About this exercise: Scan the listing for the word "coex" and report every line that contains it.
Start of Entries supplied
@[simp] theorem Dev.wx_clk (d : Dev) (k v : Nat) : (d.wx k v).clk = d.clk := rfl
@[simp] theorem Dev.wx_alm (d : Dev) (k v : Nat) : (d.wx k v).alm = d.alm := rfl
@[simp] theorem Dev.wx_edge (d : Dev) (k v : Nat) : (d.wx k v).edge = d.edge := rfl
@[simp] theorem Dev.wx_out (d : Dev) (k v : Nat) : (d.wx k v).out = d.out := rfl
@[simp] theorem Dev.wx_flush (d : Dev) (k v : Nat) : (d.wx k v).flush = d.flush := rfl
@[simp] theorem Dev.wx_pwr (d : Dev) (k v : Nat) : (d.wx k v).pwr = d.pwr := rfl
@[simp] theorem Dev.wx_rx (d : Dev) (k v : Nat) : (d.wx k v).rx = d.rx := rfl
@[simp] theorem Dev.wx_cat (d : Dev) (k v : Nat) : (d.wx k v).cat = d.cat := rfl
@[simp] theorem Dev.wx_ul (d : Dev) (k v : Nat) : (d.wx k v).ul = d.ul := rfl
@[simp] theorem Dev.wx_sen (d : Dev) (k v : Nat) : (d.wx k v).sen = d.sen := rfl
@[simp] theorem Dev.wx_dl (d : Dev) (k v : Nat) : (d.wx k v).dl = d.dl := rfl
@[simp] theorem Dev.wx_syn (d : Dev) (k v : Nat) : (d.wx k v).syn = d.syn := rfl
@[simp] theorem Dev.wx_coex (d : Dev) (k v : Nat) : (d.wx k v).coex = d.coex := rfl
@[simp] theorem Dev.wx_dpd (d : Dev) (k v : Nat) : (d.wx k v).dpd = d.dpd := rfl
@[simp] theorem Dev.wx_col (d : Dev) (k v : Nat) : (d.wx k v).col = d.col := rfl
@[simp] theorem Dev.wx_bias (d : Dev) (k v : Nat) : (d.wx k v).bias = d.bias := rfl
@[simp] theorem Dev.wx_hk (d : Dev) (k v : Nat) : (d.wx k v).hk = d.hk := rfl
@[simp] theorem Dev.wx_thm (d : Dev) (k v : Nat) : (d.wx k v).thm = d.thm := rfl
@[simp] theorem Dev.wx_shutRec (d : Dev) (k v : Nat) : (d.wx k v).shutRec = d.shutRec := rfl
@[simp] theorem Dev.wx_shutLog (d : Dev) (k v : Nat) : (d.wx k v).shutLog = d.shutLog := rfl
@[simp] theorem Dev.wx_nvm (d : Dev) (k v : Nat) : (d.wx k v).nvm = d.nvm := rfl
@[simp] theorem Dev.wx_tim (d : Dev) (k v : Nat) : (d.wx k v).tim = d.tim := rfl
@[simp] theorem Dev.wx_eph (d : Dev) (k v : Nat) : (d.wx k v).eph = d.eph := rfl
@[simp] theorem Dev.wx_lane (d : Dev) (k v : Nat) : (d.wx k v).lane = d.lane := rfl
@[simp] theorem Dev.wx_port (d : Dev) (k v : Nat) : (d.wx k v).port = d.port := rfl
@[simp] theorem Dev.wx_arch (d : Dev) (k v : Nat) : (d.wx k v).arch = d.arch := rfl
@[simp] theorem Dev.wx_dma (d : Dev) (k v : Nat) : (d.wx k v).dma = d.dma := rfl
@[simp] theorem Dev.wx_tra (d : Dev) (k v : Nat) : (d.wx k v).tra = d.tra := rfl
@[simp] theorem Dev.wx_ses (d : Dev) (k v : Nat) : (d.wx k v).ses = d.ses := rfl
@[simp] theorem Dev.wx_fld (d : Dev) (k v : Nat) : (d.wx k v).fld = d.fld := rfl
@[simp] theorem Dev.wx_cha (d : Dev) (k v : Nat) : (d.wx k v).cha = d.cha := rfl
@[simp] theorem Dev.wx_fus (d : Dev) (k v : Nat) : (d.wx k v).fus = d.fus := rfl
@[simp] theorem Dev.wx_aud (d : Dev) (k v : Nat) : (d.wx k v).aud = d.aud := rfl
@[simp] theorem Dev.wx_upd (d : Dev) (k v : Nat) : (d.wx k v).upd = d.upd := rfl
@[simp] theorem Dev.wx_rip (d : Dev) (k v : Nat) : (d.wx k v).rip = d.rip := rfl
@[simp] theorem Dev.wx_bg (d : Dev) (k v : Nat) : (d.wx k v).bg = d.bg := rfl
@[simp] theorem Dev.wx_mgmt (d : Dev) (k v : Nat) : (d.wx k v).mgmt = d.mgmt := rfl
@[simp] theorem Dev.wx_telem (d : Dev) (k v : Nat) : (d.wx k v).telem = d.telem := rfl

@[simp] theorem Dev.emit_clk (d : Dev) (o : Out) : (d.emit o).clk = d.clk := rfl
@[simp] theorem Dev.emit_alm (d : Dev) (o : Out) : (d.emit o).alm = d.alm := rfl
@[simp] theorem Dev.emit_aux (d : Dev) (o : Out) : (d.emit o).aux = d.aux := rfl
@[simp] theorem Dev.emit_edge (d : Dev) (o : Out) : (d.emit o).edge = d.edge := rfl
@[simp] theorem Dev.emit_flush (d : Dev) (o : Out) : (d.emit o).flush = d.flush := rfl
@[simp] theorem Dev.emit_pwr (d : Dev) (o : Out) : (d.emit o).pwr = d.pwr := rfl
@[simp] theorem Dev.emit_rx (d : Dev) (o : Out) : (d.emit o).rx = d.rx := rfl
@[simp] theorem Dev.emit_cat (d : Dev) (o : Out) : (d.emit o).cat = d.cat := rfl
@[simp] theorem Dev.emit_ul (d : Dev) (o : Out) : (d.emit o).ul = d.ul := rfl
@[simp] theorem Dev.emit_sen (d : Dev) (o : Out) : (d.emit o).sen = d.sen := rfl
@[simp] theorem Dev.emit_dl (d : Dev) (o : Out) : (d.emit o).dl = d.dl := rfl
@[simp] theorem Dev.emit_syn (d : Dev) (o : Out) : (d.emit o).syn = d.syn := rfl
@[simp] theorem Dev.emit_coex (d : Dev) (o : Out) : (d.emit o).coex = d.coex := rfl
@[simp] theorem Dev.emit_dpd (d : Dev) (o : Out) : (d.emit o).dpd = d.dpd := rfl
@[simp] theorem Dev.emit_col (d : Dev) (o : Out) : (d.emit o).col = d.col := rfl
@[simp] theorem Dev.emit_bias (d : Dev) (o : Out) : (d.emit o).bias = d.bias := rfl
@[simp] theorem Dev.emit_hk (d : Dev) (o : Out) : (d.emit o).hk = d.hk := rfl
@[simp] theorem Dev.emit_thm (d : Dev) (o : Out) : (d.emit o).thm = d.thm := rfl
@[simp] theorem Dev.emit_shutRec (d : Dev) (o : Out) : (d.emit o).shutRec = d.shutRec := rfl
@[simp] theorem Dev.emit_shutLog (d : Dev) (o : Out) : (d.emit o).shutLog = d.shutLog := rfl
@[simp] theorem Dev.emit_nvm (d : Dev) (o : Out) : (d.emit o).nvm = d.nvm := rfl
@[simp] theorem Dev.emit_tim (d : Dev) (o : Out) : (d.emit o).tim = d.tim := rfl
@[simp] theorem Dev.emit_eph (d : Dev) (o : Out) : (d.emit o).eph = d.eph := rfl
@[simp] theorem Dev.emit_lane (d : Dev) (o : Out) : (d.emit o).lane = d.lane := rfl
@[simp] theorem Dev.emit_port (d : Dev) (o : Out) : (d.emit o).port = d.port := rfl
@[simp] theorem Dev.emit_arch (d : Dev) (o : Out) : (d.emit o).arch = d.arch := rfl
@[simp] theorem Dev.emit_dma (d : Dev) (o : Out) : (d.emit o).dma = d.dma := rfl
@[simp] theorem Dev.emit_tra (d : Dev) (o : Out) : (d.emit o).tra = d.tra := rfl
@[simp] theorem Dev.emit_ses (d : Dev) (o : Out) : (d.emit o).ses = d.ses := rfl
@[simp] theorem Dev.emit_fld (d : Dev) (o : Out) : (d.emit o).fld = d.fld := rfl
@[simp] theorem Dev.emit_cha (d : Dev) (o : Out) : (d.emit o).cha = d.cha := rfl
@[simp] theorem Dev.emit_fus (d : Dev) (o : Out) : (d.emit o).fus = d.fus := rfl
@[simp] theorem Dev.emit_aud (d : Dev) (o : Out) : (d.emit o).aud = d.aud := rfl
@[simp] theorem Dev.emit_upd (d : Dev) (o : Out) : (d.emit o).upd = d.upd := rfl
@[simp] theorem Dev.emit_rip (d : Dev) (o : Out) : (d.emit o).rip = d.rip := rfl
@[simp] theorem Dev.emit_bg (d : Dev) (o : Out) : (d.emit o).bg = d.bg := rfl
@[simp] theorem Dev.emit_mgmt (d : Dev) (o : Out) : (d.emit o).mgmt = d.mgmt := rfl
@[simp] theorem Dev.emit_telem (d : Dev) (o : Out) : (d.emit o).telem = d.telem := rfl

@[simp] theorem Dev.add_clk (d : Dev) (k n : Nat) : (d.add k n).clk = d.clk := by obtain ⟨_, h⟩ := d.add_shape k n; rw [h]
@[simp] theorem Dev.add_aux (d : Dev) (k n : Nat) : (d.add k n).aux = d.aux := by obtain ⟨_, h⟩ := d.add_shape k n; rw [h]
@[simp] theorem Dev.add_edge (d : Dev) (k n : Nat) : (d.add k n).edge = d.edge := by obtain ⟨_, h⟩ := d.add_shape k n; rw [h]
@[simp] theorem Dev.add_out (d : Dev) (k n : Nat) : (d.add k n).out = d.out := by obtain ⟨_, h⟩ := d.add_shape k n; rw [h]
@[simp] theorem Dev.add_flush (d : Dev) (k n : Nat) : (d.add k n).flush = d.flush := by obtain ⟨_, h⟩ := d.add_shape k n; rw [h]
@[simp] theorem Dev.add_pwr (d : Dev) (k n : Nat) : (d.add k n).pwr = d.pwr := by obtain ⟨_, h⟩ := d.add_shape k n; rw [h]
@[simp] theorem Dev.add_rx (d : Dev) (k n : Nat) : (d.add k n).rx = d.rx := by obtain ⟨_, h⟩ := d.add_shape k n; rw [h]
@[simp] theorem Dev.add_cat (d : Dev) (k n : Nat) : (d.add k n).cat = d.cat := by obtain ⟨_, h⟩ := d.add_shape k n; rw [h]
@[simp] theorem Dev.add_ul (d : Dev) (k n : Nat) : (d.add k n).ul = d.ul := by obtain ⟨_, h⟩ := d.add_shape k n; rw [h]
@[simp] theorem Dev.add_sen (d : Dev) (k n : Nat) : (d.add k n).sen = d.sen := by obtain ⟨_, h⟩ := d.add_shape k n; rw [h]
@[simp] theorem Dev.add_dl (d : Dev) (k n : Nat) : (d.add k n).dl = d.dl := by obtain ⟨_, h⟩ := d.add_shape k n; rw [h]
@[simp] theorem Dev.add_syn (d : Dev) (k n : Nat) : (d.add k n).syn = d.syn := by obtain ⟨_, h⟩ := d.add_shape k n; rw [h]
@[simp] theorem Dev.add_coex (d : Dev) (k n : Nat) : (d.add k n).coex = d.coex := by obtain ⟨_, h⟩ := d.add_shape k n; rw [h]
@[simp] theorem Dev.add_dpd (d : Dev) (k n : Nat) : (d.add k n).dpd = d.dpd := by obtain ⟨_, h⟩ := d.add_shape k n; rw [h]
@[simp] theorem Dev.add_col (d : Dev) (k n : Nat) : (d.add k n).col = d.col := by obtain ⟨_, h⟩ := d.add_shape k n; rw [h]
@[simp] theorem Dev.add_bias (d : Dev) (k n : Nat) : (d.add k n).bias = d.bias := by obtain ⟨_, h⟩ := d.add_shape k n; rw [h]
@[simp] theorem Dev.add_hk (d : Dev) (k n : Nat) : (d.add k n).hk = d.hk := by obtain ⟨_, h⟩ := d.add_shape k n; rw [h]
@[simp] theorem Dev.add_thm (d : Dev) (k n : Nat) : (d.add k n).thm = d.thm := by obtain ⟨_, h⟩ := d.add_shape k n; rw [h]
@[simp] theorem Dev.add_shutRec (d : Dev) (k n : Nat) : (d.add k n).shutRec = d.shutRec := by obtain ⟨_, h⟩ := d.add_shape k n; rw [h]
@[simp] theorem Dev.add_shutLog (d : Dev) (k n : Nat) : (d.add k n).shutLog = d.shutLog := by obtain ⟨_, h⟩ := d.add_shape k n; rw [h]
@[simp] theorem Dev.add_nvm (d : Dev) (k n : Nat) : (d.add k n).nvm = d.nvm := by obtain ⟨_, h⟩ := d.add_shape k n; rw [h]
@[simp] theorem Dev.add_tim (d : Dev) (k n : Nat) : (d.add k n).tim = d.tim := by obtain ⟨_, h⟩ := d.add_shape k n; rw [h]
@[simp] theorem Dev.add_eph (d : Dev) (k n : Nat) : (d.add k n).eph = d.eph := by obtain ⟨_, h⟩ := d.add_shape k n; rw [h]
@[simp] theorem Dev.add_lane (d : Dev) (k n : Nat) : (d.add k n).lane = d.lane := by obtain ⟨_, h⟩ := d.add_shape k n; rw [h]
@[simp] theorem Dev.add_port (d : Dev) (k n : Nat) : (d.add k n).port = d.port := by obtain ⟨_, h⟩ := d.add_shape k n; rw [h]
@[simp] theorem Dev.add_arch (d : Dev) (k n : Nat) : (d.add k n).arch = d.arch := by obtain ⟨_, h⟩ := d.add_shape k n; rw [h]
@[simp] theorem Dev.add_dma (d : Dev) (k n : Nat) : (d.add k n).dma = d.dma := by obtain ⟨_, h⟩ := d.add_shape k n; rw [h]
@[simp] theorem Dev.add_tra (d : Dev) (k n : Nat) : (d.add k n).tra = d.tra := by obtain ⟨_, h⟩ := d.add_shape k n; rw [h]
@[simp] theorem Dev.add_ses (d : Dev) (k n : Nat) : (d.add k n).ses = d.ses := by obtain ⟨_, h⟩ := d.add_shape k n; rw [h]
@[simp] theorem Dev.add_fld (d : Dev) (k n : Nat) : (d.add k n).fld = d.fld := by obtain ⟨_, h⟩ := d.add_shape k n; rw [h]
@[simp] theorem Dev.add_cha (d : Dev) (k n : Nat) : (d.add k n).cha = d.cha := by obtain ⟨_, h⟩ := d.add_shape k n; rw [h]
@[simp] theorem Dev.add_fus (d : Dev) (k n : Nat) : (d.add k n).fus = d.fus := by obtain ⟨_, h⟩ := d.add_shape k n; rw [h]
@[simp] theorem Dev.add_aud (d : Dev) (k n : Nat) : (d.add k n).aud = d.aud := by obtain ⟨_, h⟩ := d.add_shape k n; rw [h]
@[simp] theorem Dev.add_upd (d : Dev) (k n : Nat) : (d.add k n).upd = d.upd := by obtain ⟨_, h⟩ := d.add_shape k n; rw [h]
@[simp] theorem Dev.add_rip (d : Dev) (k n : Nat) : (d.add k n).rip = d.rip := by obtain ⟨_, h⟩ := d.add_shape k n; rw [h]
@[simp] theorem Dev.add_bg (d : Dev) (k n : Nat) : (d.add k n).bg = d.bg := by obtain ⟨_, h⟩ := d.add_shape k n; rw [h]
@[simp] theorem Dev.add_mgmt (d : Dev) (k n : Nat) : (d.add k n).mgmt = d.mgmt := by obtain ⟨_, h⟩ := d.add_shape k n; rw [h]
@[simp] theorem Dev.add_telem (d : Dev) (k n : Nat) : (d.add k n).telem = d.telem := by obtain ⟨_, h⟩ := d.add_shape k n; rw [h]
End of Entries supplied
Output below:
@[simp] theorem Dev.wx_coex (d : Dev) (k v : Nat) : (d.wx k v).coex = d.coex := rfl
@[simp] theorem Dev.emit_coex (d : Dev) (o : Out) : (d.emit o).coex = d.coex := rfl
@[simp] theorem Dev.add_coex (d : Dev) (k n : Nat) : (d.add k n).coex = d.coex := by obtain ⟨_, h⟩ := d.add_shape k n; rw [h]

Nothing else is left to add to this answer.